However, several problems preclude the prevalent application of the procedure, including immunological rejection and the scarcity of donor sources [18].

In fact, the liver has an inherent regenerative capacity to a substantial degree [19], and, thus, the cessation of those harmful factors may prevent further progression of fibrosis and reverse the situation in some cases [20]. In cases where hepatocyte proliferation is insufficient for recovery from liver injury, bipotent resident liver progenitor cells (LPC) are activated and participate in liver regeneration by differentiating into hepatocytes and biliary epithelial cells [19, 21–23]. However, fibrosis is inevitable when regeneration is exceeded by destruction. Clinical signs of liver failure usually appear after about 80 to 90% of the parenchyma has been destroyed.

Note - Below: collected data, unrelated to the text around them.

/-- R99, R19, R131, R350: `nop` only moves on, `yield` ends its clause and lets other strands issue, `knot` parks its group with those
parked there until no group runs, and `trap` and `brk` stop the strand where a lane acts. -/
def Obligations.NopYieldKnotTrap : Prop :=
  BothForms .ctlsNop .nop (fun _ _ => True) (fun s i t => ResultW s t i 0 0 [] 0) ∧
  BothForms .ctlsYield .yield (fun _ _ => True) (fun s i t =>
    GoesOn s t i (groupOf s i) ∧ ClauseOver s t i ∧
    ∀ q, (s.quad q).holder = some i.th → (t.quad q).holder = none ∧ (t.quad q).yielded = some i.th) ∧
  BothForms .ctlsKnot .knot (fun s i => ((s.th i.th).slot i.k).clause.isSome = true) (fun s i t =>
    let u := s.th i.th
    let hdr := match (u.slot i.k).clause with | some c => c.hdr | none => 0
    let rest := (u.slot (1 - i.k)).grp.toList ++ u.ps.fork
    let joined := (rest.filter (fun g => g.st == .parked && g.pc == hdr)).foldl (fun m g => m ||| g.mask) (groupOf s i)
    (rest.any runningGrp = true → ∃ g ∈ groupsOf (t.th i.th), g.st = .parked ∧ g.pc = hdr ∧ g.mask = joined) ∧
    (rest.all (fun g => g.st == .parked && g.pc == hdr) = true →
      ∃ g ∈ groupsOf (t.th i.th), g.st = .runnable ∧ g.pc = hdr + 4 ∧ g.mask = joined) ∧ ClauseOver s t i) ∧
  BothForms .ctlsBrk .brk (fun _ _ => True) (fun s i t =>
    (acting s i ≠ 0 → FaultsAt s t i .brk (acting s i) 0 0) ∧
    (acting s i = 0 → GoesOn s t i (groupOf s i) ∧ ClauseOver s t i)) ∧
  ∀ (s : State) (x : LForm) (th k : Nat), (Instr.trap x).wf = true →
    let i := issL x th k
    let srcs : List Opnd := [{ spec := x.a.toNat }]
    let act := (given s i srcs).act
    Ready s i srcs [] readActive →
    ∃ t, exec (.trap x) s = .next t ∧ (act ≠ 0 → FaultsAt s t i .trap act 0 ((given s i srcs).v 0 0)) ∧
      (act = 0 → GoesOn s t i (groupOf s i) ∧ ClauseOver s t i)

/-! ### Scheduling and launches -/

/-- R81 to R83, R19, R344, R377, R128: the picks of a quadrant and of a control core, and the rotation of groups. -/
def Obligations.SchedulerPicks : Prop :=
  (∀ (s s' : State) (q : Nat) (ready : List (Nat × Nat × Next)), canPick s q = true → readyQuad s q = (ready, s') → ready ≠ [] →
    (∀ e ∈ ready, (s'.th e.1).ps.progress ≤ 65535) →
    let yielded (th : Nat) : Prop := (s'.quad q).yielded = some th
    let progress (th : Nat) : Nat := (s'.th th).ps.progress
    ∃ t th k n, exec (.clausePick q) s = .next t ∧ (th, k, n) ∈ ready ∧ Issues s' t th k n ∧
      (someHandler s' ready → (s'.th th).pl.kind = .handler) ∧
      (¬someHandler s' ready → PickedOf s' t q th k n ready ∧
        (starved s' ready ≠ [] → 4096 ≤ (s'.th th).ps.passed) ∧
        (starved s' ready = [] → (yielded th → ∀ e ∈ ready, e.1 = th) ∧
          ∀ e ∈ ready, ¬yielded e.1 → progress th < progress e.1 ∨
            (progress th = progress e.1 ∧ fromPointer s' q th ≤ fromPointer s' q e.1)))) ∧
  (∀ (s s' : State) (q : Nat) (ready : List (Nat × Nat × Next)), canPick s q = true → readyQuad s q = (ready, s') →
    ¬someHandler s' ready → starved s' ready ≠ [] →
    ∃ t th k n, exec (.starvationGuard q) s = .next t ∧ PickedOf s' t q th k n ready ∧ 4096 ≤ (s'.th th).ps.passed) ∧
  (∀ (s s' : State) (c : Nat) (ready : List (Nat × Nat × Next)), c < Config.controlCores → kget? s.ccores c = none →
    s.up.held.contains (c / 4) = false →
    (∀ q ∈ coreQueues s c, (s.queue q).stopReq = false) →
    readyAll ((coreQueues s c).map queueNo) (((coreQueues s c).map queueNo).foldl refresh s) = (ready, s') → ready ≠ [] →
    ∃ t th k n, exec (.controlCorePick c) s = .next t ∧ (th, k, n) ∈ ready ∧ Issues s' t th k n ∧
      (Fetched n → kget? t.ccores c = some th ∧ kget? t.ccLast c = some (queueOf th % 8)) ∧
      ((∀ e ∈ ready, (s'.queue (queueOf e.1)).passed < 256) →
        ∀ e ∈ ready, (s'.queue (queueOf e.1)).prio ≤ (s'.queue (queueOf th)).prio)) ∧
  ∀ (s : State) (th : Nat) (g x : Group) (pre post : List Group),
    let u := s.th th
    (u.ct.stopped = true ∨ u.ps.halted = true → exec (.groupRotation th) s = .next s) ∧
    (u.ct.stopped = false → u.ps.halted = false →
      u.ps.s0.grp = some g → u.ps.s0.clause = none → g.st = .runnable → 1024 ≤ u.ps.s0.issued → u.ps.s1.issued < 1024 →
      u.ps.fork = pre ++ x :: post → x.st = .runnable → (∀ y ∈ pre, y.st ≠ .runnable) →
      ∃ t, exec (.groupRotation th) s = .next t ∧
        (t.th th).ps = { u.ps with s0 := { grp := some { x with clause := none }, clause := x.clause }, fork := pre ++ post ++ [g] } ∧
        SameOthers th s t ∧ t = { s with ths := t.ths } ∧ (t.th th).rg = u.rg)

/-- R72, R73, R75, R76: `launch` appends a launch that keeps its limits to its context's list, after its thread's stores. R70, R74 to R79, R91,
R94, R100, R101: placing a workgroup, its strands' first state, restarts, retirement, and the completion word of a launch. The model's reading:
one pointer P counts in cores for launches of workgroups and in pairs of cores for launches of clusters, modulo their number (log 14, DEDUCED). -/
def Obligations.LaunchesRun : Prop :=
  (∀ (s s' : State) (x : PForm) (th k : Nat), (Instr.launch x).wf = true →
    let i := issP x th k
    let srcs := [srcA x.l, wide x.l.b .b64, wide x.l.c .b64] ++ parOpnds x
    let g := given s i srcs
    let u := s.th th
    let c := s.ctx u.pl.ctx
    let p0 := parVal x.p0 (g.v 3 0)
    let p1 := parVal x.p1 (g.v 4 0)
    let p2 := parVal x.p2 (g.v 5 0)
    let p3 := parVal x.p3 (g.v 6 0)
    let cw := g.v 2 0
    let code := (kget? s.codes (g.v 0 0)).filter (fun c => c.ctx == u.pl.ctx)
    let ok := launchOk p0 p1 p2 p3 (code.map (fun c => (s.transOf (g.v 0 0) c.cur).strands))
    let clu := bitOf p2 1
    let len := if clu then (ownPairs c).length else (ownCores c).length
    Ready s i srcs [] readActive →
    (ok = false → ∃ t, exec (.launch x) s = .next t ∧ FaultsAt s t i .illegal (groupOf s i) 0 0) ∧
    (ok = true → code = none → ∃ t, exec (.launch x) s = .next t ∧ FaultsAt s t i .prot (groupOf s i) 0 0) ∧
    ∀ o r, ok = true → code = some o → cw % 8 = 0 → spaceOf cw = 0 → s.hasCtx u.pl.ctx = true →
      resolve (poppedState s i srcs) th cw .write = (.ok r, s') → PathsOpen s th (commitPath u 0xFFFFFFFF) →
      (relWaits s' th s'.run.nextId 0xFFFFFFFF 2 = true →
        ∃ t, exec (.launch x) s = .next t ∧ WaitsFor s t i (.drained s'.run.nextId 2) ∧ t.launches = s.launches) ∧
      (relWaits s' th s'.run.nextId 0xFFFFFFFF 2 = false → FreshIds s → NoneDue s th →
      ∃ t id rel, exec (.launch x) s = .next t ∧ s.run.nextId ≤ id ∧
        kget? t.launches id = some {
          ctx := u.pl.ctx
          code := g.v 0 0
          trans := o.cur
          args := g.v 1 0
          cw := cw
          gx := p0
          gy := p1 % 2 ^ 16
          gz := p1 / 2 ^ 16
          lanes := p2 / 2 ^ 16
          items := p3
          chk := bitOf p2 0
          clu := clu
          rst := bitOf p2 2
          queue := launchQueue s th
          start := c.start % len
          rel := rel } ∧
        (∀ f ∈ t.fl, f.th = th → f.writesBy 0xFFFFFFFF = true → f.id ∈ rel) ∧
        (∀ n ∈ hbOf s th 0xFFFFFFFF, n ∈ rel) ∧
        (t.ctx u.pl.ctx).order = c.order ++ [id] ∧
        (t.ctx u.pl.ctx).start = (c.start % len + 1) % len ∧
        (t.th th).qn = afterCommit u.qn 0xFFFFFFFF ∧ Wrote s t th [] ∧ SameOthers th s t ∧ Advanced s t i g.cost)) ∧
  ((∀ (s : State) (ctx ln : Nat) (rest : List Nat) (l : Launch), (s.ctx ctx).order = ln :: rest → kget? s.launches ln = some l →
    s.hasCtx ctx = true → l.outcome = none → l.ctx = ctx →
    (stillOut s l.rel ≠ [] → exec (.workgroupPlacement ctx) s = .next s) ∧ (stillOut s l.rel = [] →
    let c := s.ctx ctx
    let tr := s.transOf l.code l.trans
    let total := l.gx * l.gy * l.gz
    let nd := needsOf tr l.lanes
    let got := if l.clu then firstHold (fun p => allotPair s ctx p (min 2 (total - l.next)) nd) (ownPairs c) l.start
      else firstHold (fun k => (allotCore s ctx k nd []).map (fun a => [a])) (ownCores c) l.start
    (rejected s l = true → ∃ t, exec (.workgroupPlacement ctx) s = .next t ∧ (t.launch ln).outcome = some 2 ∧
      (t.ctx ctx).order = rest ∧ t.ths = s.ths ∧ t.wgs = s.wgs ∧ t.mem = s.mem) ∧
    (rejected s l = false → got = none → exec (.workgroupPlacement ctx) s = .next s) ∧
    (∀ a as, rejected s l = false → got = some (a :: as) → as.length ≤ 1 →
      ∃ t id g, exec (.workgroupPlacement ctx) s = .next t ∧ s.run.nextId ≤ id ∧ kget? t.wgs id = some g ∧
        (t.launch ln).next = l.next + 1 + as.length ∧
        (t.ctx ctx).order = (if total ≤ l.next + 1 + as.length then rest else c.order) ∧ t.fl = s.fl ∧
        g.ctx = ctx ∧ g.launch = ln ∧ g.lin = l.next ∧ g.core = a.core ∧ g.rank = 0 ∧ g.partner.isSome = !as.isEmpty ∧
        g.banks = a.banks ∧ g.tabQuads = a.tabQuads ∧ g.tabOff = a.tabOff ∧ g.bars = List.replicate 8 0 ∧
        g.itemNext = l.next * l.items % 2 ^ 32 ∧ g.itemEnd = l.next * l.items % 2 ^ 32 + l.items ∧ g.placedAt = s.now ∧
        (as = [] → g.threads.length = (l.lanes + 31) / 32 ∧ ∀ n ∈ g.threads, ∃ u, kget? t.ths n = some u ∧ Shaped u ∧
          u.pl.kind = .strand ∧ u.pl.ctx = ctx ∧ u.pl.launch = ln ∧ u.pl.wg = id ∧ u.pl.core = a.core ∧ u.rg.q = tr.ring ∧
          u.ps.s0.grp = some { pc := tr.entry, mask := lowLanes (min 32 ((l.lanes - 32 * u.pl.idx + 3) / 4 * 4)) } ∧
          u.ln.helper = lowLanes (min 32 ((l.lanes - 32 * u.pl.idx + 3) / 4 * 4)) &&& ~~~lowLanes (l.lanes - 32 * u.pl.idx) ∧
          u.ln.exited = ~~~lowLanes (min 32 ((l.lanes - 32 * u.pl.idx + 3) / 4 * 4)) ∧ u.ln.idle = 0 ∧ u.ct.chk = l.chk ∧
          (∀ p ∈ ([(0, l.next % l.gx), (1, l.next / l.gx % l.gy), (2, l.next / (l.gx * l.gy)), (3, l.gx), (4, l.gy), (5, l.gz),
              (6, l.args), (7, l.args / 2 ^ 32), (8, u.pl.idx), (9, l.lanes), (10, 0), (11, l.next * l.items), (14, a.core)] :
              List (Nat × Nat)), u.rg.final (sCell p.1) = BitVec.ofNat 32 p.2))))) ∧
  (∀ (s : State) (th h : Nat), (kget? s.ths th).isSome = true →
    let u := s.th th
    u.pl.kind = .strand → u.ct.stopped = false → u.ps.halted = false → groupsOf u = [] → u.ln.idle ≠ 0 → u.ln.lh = some h →
    (s.wg u.pl.wg).itemNext < (s.wg u.pl.wg).itemEnd →
    ∃ t, exec (.strandRestart th) s = .next t ∧ (t.th th).ps.s0.grp = some { pc := h, mask := 0 } ∧ (t.th th).ln = u.ln ∧
      (t.th th).rg = u.rg ∧ SameOthers th s t ∧ t = { s with ths := t.ths }) ∧
  (∀ (s : State) (th : Nat), (kget? s.ths th).isSome = true → kordered s.ths = true → kordered s.wgs = true →
    let u := s.th th
    u.pl.kind = .strand → u.ct.stopped = false → groupsOf u = [] → u.live = 0 →
    (u.ln.idle = 0 ∨ u.ln.lh = none ∨ (s.wg u.pl.wg).itemNext = (s.wg u.pl.wg).itemEnd) → u.rg.need = [] → u.rg.xfer = none →
    s.fl.any (fun f => f.th == th && f.paths != []) = false →
    ∃ t, exec (.strandRetire th) s = .next t ∧ kget? t.ths th = none ∧ (∀ n, n ≠ th → ∀ c, (t.th n).rg.final c = (s.th n).rg.final c) ∧
      ((∀ n ∈ wgThreads s u.pl.wg, n = th) → kget? t.wgs u.pl.wg = none ∧
        ((kget? s.launches (s.wg u.pl.wg).launch).isSome = true →
          (t.launch (s.wg u.pl.wg).launch).doneWgs = (s.launch (s.wg u.pl.wg).launch).doneWgs + 1)) ∧
      ((∃ n ∈ wgThreads s u.pl.wg, n ≠ th) → t.launches = s.launches)) ∧
  ∀ (s s' : State) (ln o pa : Nat), MemOk s → kordered s.launches = true → launchOutcome s ln = some o →
    (s.log.waiting ++ s.log.recs).any (fun r => r.launch == ln && r.source == 1 && !r.resolved) = false →
    let l := s.launch ln
    spaceOf l.cw = 0 → deviceLoc s l.ctx l.cw .write = (.ok pa, s') →
    (∀ m, walk s' l.ctx l.cw = some m → m.at_ < pa ∨ pa + 8 ≤ m.at_) →
    (copiesOf s' [pa] ≠ [] → ∃ t, exec (.launchComplete ln) s = .next t ∧ t.mem = s'.mem ∧ t.launches = s.launches ∧ Snoops s t [pa]) ∧
    (copiesOf s' [pa] = [] → ∃ t, exec (.launchComplete ln) s = .next t ∧ kget? t.launches ln = none ∧
      memNat t.mem pa 8 = (memNat s'.mem pa 8 + (if o = 0 then 1 else if o = 1 then 2 ^ 32 else 2 ^ 48)) % 2 ^ 64 ∧
      (∀ q, l.queue = some q → (t.queue q).events = (s.queue q).events ||| 2 ^ 16)))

Hepatocyte transplantation has been proposed as an alternative approach to transplantation, since hepatocytes have been proven to be strongly associated with liver repair [24–28]. While hepatocyte transplantation is safe in humans, its applicability remains limited due to organ availability, failure of donor engraftment, weak viability in cell culture, and vulnerability to cryopreservation damage [25, 26, 29–32].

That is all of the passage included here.